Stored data

********

/-! ### Indexed register moves (R272 to R275) -/

/-- Checks 1 to 3 of R273, after check 8 of R241. -/
def windowChk (ty : Ty) (base c : Opnd) (t : Team) (g : Group) (draw : Nat) : Option Cause :=
  let len := (srcVal g g draw 2 .n32 c 0).toNat
  let n := (base.vnum?).getD 0
  let k := if ty.wide then 2 else 1
  if len = 0 ∨ 256 < len then some 0x47
  else if k = 2 ∧ n % 2 = 1 then some 0x45
  else if t.valloc ≤ n + k * len - 1 then some 0x46
  else none

def moveChk (h : Hd) (ty : Ty) (base other b c : Opnd) (otherOk : Bool) (t : Team) (g : Group) (draw : Nat) : Option Cause :=
  -- the bound of the base is that of its window, check 3 of R273
  match checkWants t.valloc [{ wOne base base.isV with span := 0 }, Want.at other otherOk ty, wOne b b.isX, wOne c (c.isS || c.isIntC)] with
  | some e => some e
  | none => windowChk ty base c t g draw

/-- The index of a lane (R272). -/
def idxOf (g : Group) (m : Mach) (b : Opnd) (l : Nat) : Nat := (srcVal g g m.draw 1 .n32 b l).toNat

/-- Check 4 of R273, then the move over every member. -/
def windowBody (h : Hd) (b c : Opnd)
    (f : Mach → Team → Group → Group → Member → Nat → List RegId × (Regs → Regs)) :
    Firmware → Mach → Nat → List Member → Mach × End :=
  fun _ m tid ms =>
    match m.team? tid with
    | none => (m, .done)
    | some t =>
      let gs := memberGroups t ms
      let len := fun (g : Group) => (srcVal (leadOf gs g) g m.draw 2 .n32 c 0).toNat
      if gs.any (fun x => (lanesOf x.2.act).any (fun l => decide (len x.1 ≤ idxOf x.1 m b l))) then
        (m, .fail (Fail.whole 0x4A))
      else
        (gs.foldl (fun m' x =>
          if passes h.scope x.2 then
            m'.modGroup { tid := tid, gno := x.1.gno } (fun g =>
              g.produce (f m t (leadOf gs x.1) x.1 x.2 (len x.1)).1 (f m t (leadOf gs x.1) x.1 x.2 (len x.1)).2)
          else m') m, .done)

/-- A register of a window, or its pair. -/
def windowReg (ty : Ty) (base : Opnd) (i : Nat) : Opnd :=
  .v (BitVec.ofNat 8 ((base.vnum?).getD 0 + (if ty.wide then 2 else 1) * i))

def movxOp (h : Hd) (ty : Ty) (d a b c : Opnd) : Op :=
  { chk := moveChk h ty a d b c (dstOk h.grp true ty d)
    body := windowBody h b c (fun m _ lead g mb _ =>
      (d.ids ty.wide, putVal g.present mb d ty.wide ty.tag
        (fun l => srcVal lead g m.draw 0 ty (windowReg ty a (idxOf g m b l)) l))) }

/-- `movxw` writes, in each lane, the window register that the lane's index names (R272, R275). -/
def movxwOp (h : Hd) (ty : Ty) (d a b c : Opnd) : Op :=
  { chk := moveChk h ty d a b c (srcOk h.grp true ty a)
    body := windowBody h b c (fun m _ lead g mb len =>
      ((List.range len).flatMap (fun i => (windowReg ty d i).ids ty.wide),
       fun r => (List.range len).foldl (fun r i =>
         let ls := maskOf (fun l => mb.act.has l && idxOf g m b l == i)
         if ls = 0 then r else
         putVal g.present { mb with act := ls, tot := ls } (windowReg ty d i) ty.wide ty.tag
           (fun l => srcVal lead g m.draw 0 ty a l) r) r)) }
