-- ==== Sys2Proof/Machine/Contexts.lean ====
section
/-! DEFINITION. Machine/Contexts.lean: context commands (R468), saving and restoring a context (R432 to R437, R225, R440,
R441) and dumps (R438, R439). -/
namespace Sys2Proof.Machine

/-! ### Context commands (R468) -/

/-- OP and CTX of the command in CTXCMD. -/
def cmdOp (fw : Firmware) : Nat := ((fw.ctxcmd.getD 0 0).extractLsb' 0 8).toNat
def cmdCtx (fw : Firmware) : BitVec 12 := (fw.ctxcmd.getD 0 0).extractLsb' 8 12
/-- The command waits to start; the device has left firmware bring-up (R470). -/
def cmdPending (fw : Firmware) (op : Nat) (c : BitVec 12) : Bool :=
  fw.bootst.getLsbD 8 && !fw.cmdRun && cmdOp fw == op && cmdCtx fw == c
/-- The command completes with a status: 0x00 done, 0xFF refused. -/
def cmdDone (fw : Firmware) (status : BitVec 8) : Firmware :=
  { fw with cmdRun := false
            ctxcmd := fw.ctxcmd.modify 0 (fun v => (v &&& ~~~(0xFF#64)) ||| status.setWidth 64) }
/-- A started command of this kind for this context completes. -/
def cmdEnds (fw : Firmware) (op : Nat) (c : BitVec 12) : Firmware :=
  if fw.cmdRun && cmdOp fw == op && cmdCtx fw == c then cmdDone fw 0 else fw

/-! ### Ending the teams of a context -/

/-- The teams of a context. -/
def ctxTeams (m : Mach) (c : BitVec 12) : List Team := m.teams.filter (fun t => t.ctx == c)

/-- Engine work of a context is cancelled, not drained (R438, R468). -/
def cancelWork (m : Mach) (c : BitVec 12) : Mach :=
  let mine := fun (tid : Nat) => (ctxTeams m c).any (fun t => t.tid == tid)
  { m with
    teams := m.teams.map (fun t : Team => if t.ctx == c then { t with works := t.works.map (fun w => { w with st := .cancelled }) } else t)
    cores := m.cores.map (fun k : Core => { k with loops := k.loops.filter (fun l => !mine l.tid), saccs := k.saccs.filter (fun x => !mine x.tid) })
    pairings := m.pairings.filter (fun p => !mine p.loop.tid) }

/-- Every group of a context exits (R438). -/
def exitAll (m : Mach) (c : BitVec 12) : Mach :=
  (ctxTeams m c).foldl (fun m t => t.groups.foldl (fun m g => endGroup m c t.tid g.gno) m) m

/-! ### Cache step (R436, R440) -/

/-- Every Dirty and Registered word of a context goes home and its registration is cleared; words changed at the home go to
memory; then no cache holds a line of the context. -/
def flushContext (m : Mach) (c : BitVec 12) : Mach :=
  let m := (List.range 96).foldl (fun m i =>
    ((m.core i).l1.filter (fun w => w.ctx == c)).foldl (fun m w => l1Evict m i c w.va) m) m
  let m := (List.range 4).foldl (fun m d =>
    ((m.rdc.getD d []).filter (fun w => w.ctx == c)).foldl (fun m w => rdcEvict m d c w.va) m) m
  let m := (m.registered.filter (fun e => e.1 == c)).foldl (fun m e => recallWord m c e.2.1) m
  let m := (m.l2.filter (fun w => w.ctx == c && w.d)).foldl (fun m w => writeBack m c w.va w.val) m
  { m with
    l2 := m.l2.filter (fun w => w.ctx != c)
    rdc := m.rdc.map (fun l => l.filter (fun w => w.ctx != c))
    cores := m.cores.map (fun k : Core => { k with l1 := k.l1.filter (fun w => w.ctx != c), icache := k.icache.filter (fun l => l.ctx != c) }) }
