/-- What the outside gives a boot: the digests of the stages that passed, and the stage and the reason of a failure. The table
of R470 numbers no stage: BOOTST counts them from 0 in its order, so that the topology check is 1 (log entry 38). -/
def bootOk (digests : List (BitVec 256)) (fail : Option (BitVec 4 × BitVec 4)) : Bool :=
  match fail with
  | none => digests.length == 4
  | some (st, why) => decide (digests.length < 4) && st.toNat == digests.length
      && (if why = 3 then st == 1 else why == 1 || why == 2)

/-- BOOT, R470: from reset, the stages that pass are measured; a failed check keeps the device in firmware bring-up. -/
def execBoot (digests : List (BitVec 256)) (fail : Option (BitVec 4 × BitVec 4)) (s : State) : Host.Outcome State Fault Refusal :=
  eventFw s (s.fw.bootst == 0 && bootOk digests fail) (fun fw m =>
    ({ fw with mr := fw.mr.mapIdx (fun i v => match digests[i]? with
                 | some d => extend v d
                 | none => v)
               bootst := match fail with
                 | none => 0x100
                 | some (st, why) => (why ++ st).setWidth 64 }, m))

/-- The bytes that an attestation response signs (R471). -/
def attestBody (fw : Firmware) (m : Mach) (nonce : BitVec 256) : List Byte :=
  bytes32 nonce ++ fw.mr.flatMap bytes32 ++ leBytes 8 (capOf fw m 0).toNat ++ leBytes 8 fw.secver.toNat

/-- ATTESTATION_REQUEST, R471: the device answers at any time. -/
def execAttestationRequest (nonce : BitVec 256) (s : State) : Host.Outcome State Fault Refusal :=
  event s true (fun fw m =>
    let b := attestBody fw m nonce
    { m with response := b ++ leBytes 2420 (Config.identitySign (sha3 b)).toNat })

/-! ### Links and lost targets (R429, R430, R462, R469) -/

/-- The word's page lies on a loss target. -/
def onTarget (m : Mach) (tgt : Nat) (c : BitVec 12) (va : Nat) : Bool := (paOf m c va).any (fun p => targetOf p == some tgt)

/-- The dirty and registered words of a target that the device holds, each once: context and address. -/
def lostWords (m : Mach) (tgt : Nat) : List (BitVec 12 × Nat) :=
  (((m.cores.flatMap (fun k => (k.l1.filter (fun w => w.d)).map (fun w => (w.ctx, w.va)))
    ++ m.rdc.flatMap (fun l => (l.filter (fun w => w.d)).map (fun w => (w.ctx, w.va)))
    ++ (m.l2.filter (fun w => w.d)).map (fun w => (w.ctx, w.va))
    ++ m.registered.map (fun e => (e.1, e.2.1))).filter (fun x => onTarget m tgt x.1 x.2)).eraseDups)
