/-- What the register of an operand holds in a lane: one register, or a pair. -/
def holding (r : Regs) (wide : Bool) (o : Opnd) (l : Nat) : DWord :=
  match o with
  | .v n => if wide then (r.vreg (n.toNat + 1)).lane l ++ (r.vreg n.toNat).lane l else ((r.vreg n.toNat).lane l).setWidth 64
  | .s n => (r.sreg n.toNat).val
  | .p n => bit 64 ((r.preg n.toNat).has l)
  | .x n => (r.xlane n.toNat l).setWidth 64
  | .h _ | .a _ | .c _ | .bad _ => 0

/-- What the register keeps of a result (R60, R248): 64 bits, 32 bits, 16 bits, one bit, or for p7 nothing. -/
def keeping (wide : Bool) (o : Opnd) (v : DWord) : DWord :=
  match o with
  | .v _ => if wide then v else (v.setWidth 32).setWidth 64
  | .s _ => v
  | .p n => if n.toNat = 7 then 1 else bit 64 (v.getLsbD 0)
  | .x _ => (v.setWidth 16).setWidth 64
  | .h _ | .a _ | .c _ | .bad _ => 0

/-- The result f of an instruction stands in its destination: an s register holds the one value; in any other register the
lanes of `act` hold theirs and the other lanes what they held (R248). -/
def Written (g g' : Group) (d : Opnd) (wide : Bool) (act : Mask) (f : Nat → DWord) : Prop :=
  match d with
  | .s n => (g'.regs.sreg n.toNat).val = f 0
  | _ => ∀ l, l < 32 → holding g'.regs wide d l = if act.has l then keeping wide d (f l) else holding g.regs wide d l

/-- An instruction of group r completes with result f in d, and does nothing else. -/
def Yields (i : Instr) (h : Hd) (s : State) (r : GRef) (g : Group) (d : Opnd) (wide : Bool) (f : Nat → DWord) : Prop :=
  ∃ s' g', exec i s = .next s' ∧ Completed s s' r (d.ids wide) (nextPc g.pc h) ∧ SameFlow s s' r ∧ OnlyGroup s s' r
    ∧ s'.m.group? r = some g' ∧ Written g g' d wide (memberOf g h s.m.draw).act f

/-- A source of an instruction: an operand at its place, or an immediate (R232, R247). -/
inductive Src where
  | reg (slot : Nat) (o : Opnd)
  | imm (v : BitVec 20)

/-- The value of a source in a lane, read at a type. -/
def Src.val (x : Src) (g : Group) (draw : Nat) (ty : Ty) (l : Nat) : DWord :=
  match x with
  | .reg slot o => srcVal g g draw slot ty o l
  | .imm v => immVal ty v

/-- An element of a source as the integer of its type (R84, R257). -/
def Src.int (x : Src) (g : Group) (draw : Nat) (ty : Ty) (l k : Nat) : Int :=
  intOf ty.signed ty.ew (elem ty.ew k (x.val g draw ty l))

/-- An element of a source as its bits. -/
def Src.bits (x : Src) (g : Group) (draw : Nat) (ty : Ty) (l k : Nat) : Nat := elem ty.ew k (x.val g draw ty l)

/-- Elements 0 and up of a type put together (R85). -/
def elements (ty : Ty) (f : Nat → Nat) : DWord := packElems ty.ew ((List.range ty.count).map f)

/-! ### The results that the tables of R257 to R271 give -/

/-- IARITH and IARITHI but for `div` and `rem` (R257): the destination, the sources and the exact result, and whether SAT
may saturate it. -/
def arithSpec : Instr → Option (Hd × Ty × Opnd × List Src × Bool × (Nat → List Int → Int))
  | .add h ty d a b => some (h, ty, d, [.reg 0 a, .reg 1 b], h.sat, fun _ x => x.getD 0 0 + x.getD 1 0)
  | .sub h ty d a b => some (h, ty, d, [.reg 0 a, .reg 1 b], h.sat, fun _ x => x.getD 0 0 - x.getD 1 0)
  | .mul h ty d a b => some (h, ty, d, [.reg 0 a, .reg 1 b], h.sat, fun _ x => x.getD 0 0 * x.getD 1 0)
  | .mulhi h ty d a b => some (h, ty, d, [.reg 0 a, .reg 1 b], false, fun w x => x.getD 0 0 * x.getD 1 0 / 2 ^ w)
  | .mad h ty d a b c => some (h, ty, d, [.reg 0 a, .reg 1 b, .reg 2 c], h.sat, fun _ x => x.getD 0 0 * x.getD 1 0 + x.getD 2 0)
  | .min h ty d a b => some (h, ty, d, [.reg 0 a, .reg 1 b], false, fun _ x => min (x.getD 0 0) (x.getD 1 0))
  | .max h ty d a b => some (h, ty, d, [.reg 0 a, .reg 1 b], false, fun _ x => max (x.getD 0 0) (x.getD 1 0))
  | .abs h ty d a => some (h, ty, d, [.reg 0 a], h.sat, fun _ x => |x.getD 0 0|)
  | .neg h ty d a => some (h, ty, d, [.reg 0 a], h.sat, fun _ x => -(x.getD 0 0))
  | .addImm h ty d a v => some (h, ty, d, [.reg 0 a, .imm v], h.sat, fun _ x => x.getD 0 0 + x.getD 1 0)
  | .subImm h ty d a v => some (h, ty, d, [.reg 0 a, .imm v], h.sat, fun _ x => x.getD 0 0 - x.getD 1 0)
  | .mulImm h ty d a v => some (h, ty, d, [.reg 0 a, .imm v], h.sat, fun _ x => x.getD 0 0 * x.getD 1 0)
  | .mulhiImm h ty d a v => some (h, ty, d, [.reg 0 a, .imm v], false, fun w x => x.getD 0 0 * x.getD 1 0 / 2 ^ w)
  | .minImm h ty d a v => some (h, ty, d, [.reg 0 a, .imm v], false, fun _ x => min (x.getD 0 0) (x.getD 1 0))
  | .maxImm h ty d a v => some (h, ty, d, [.reg 0 a, .imm v], false, fun _ x => max (x.getD 0 0) (x.getD 1 0))
  | _ => none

********

Exercise brief → Return only the lines between the one holding "rdc := m.rdc.map" and the one holding "l1 := k.l1.filter", inclusive, exactly as they appear above.

Solution to this task →
    rdc := m.rdc.map (fun l => l.filter (fun w => w.ctx != c))
    cores := m.cores.map (fun k : Core => { k with l1 := k.l1.filter (fun w => w.ctx != c), icache := k.icache.filter (fun l => l.ctx != c) }) }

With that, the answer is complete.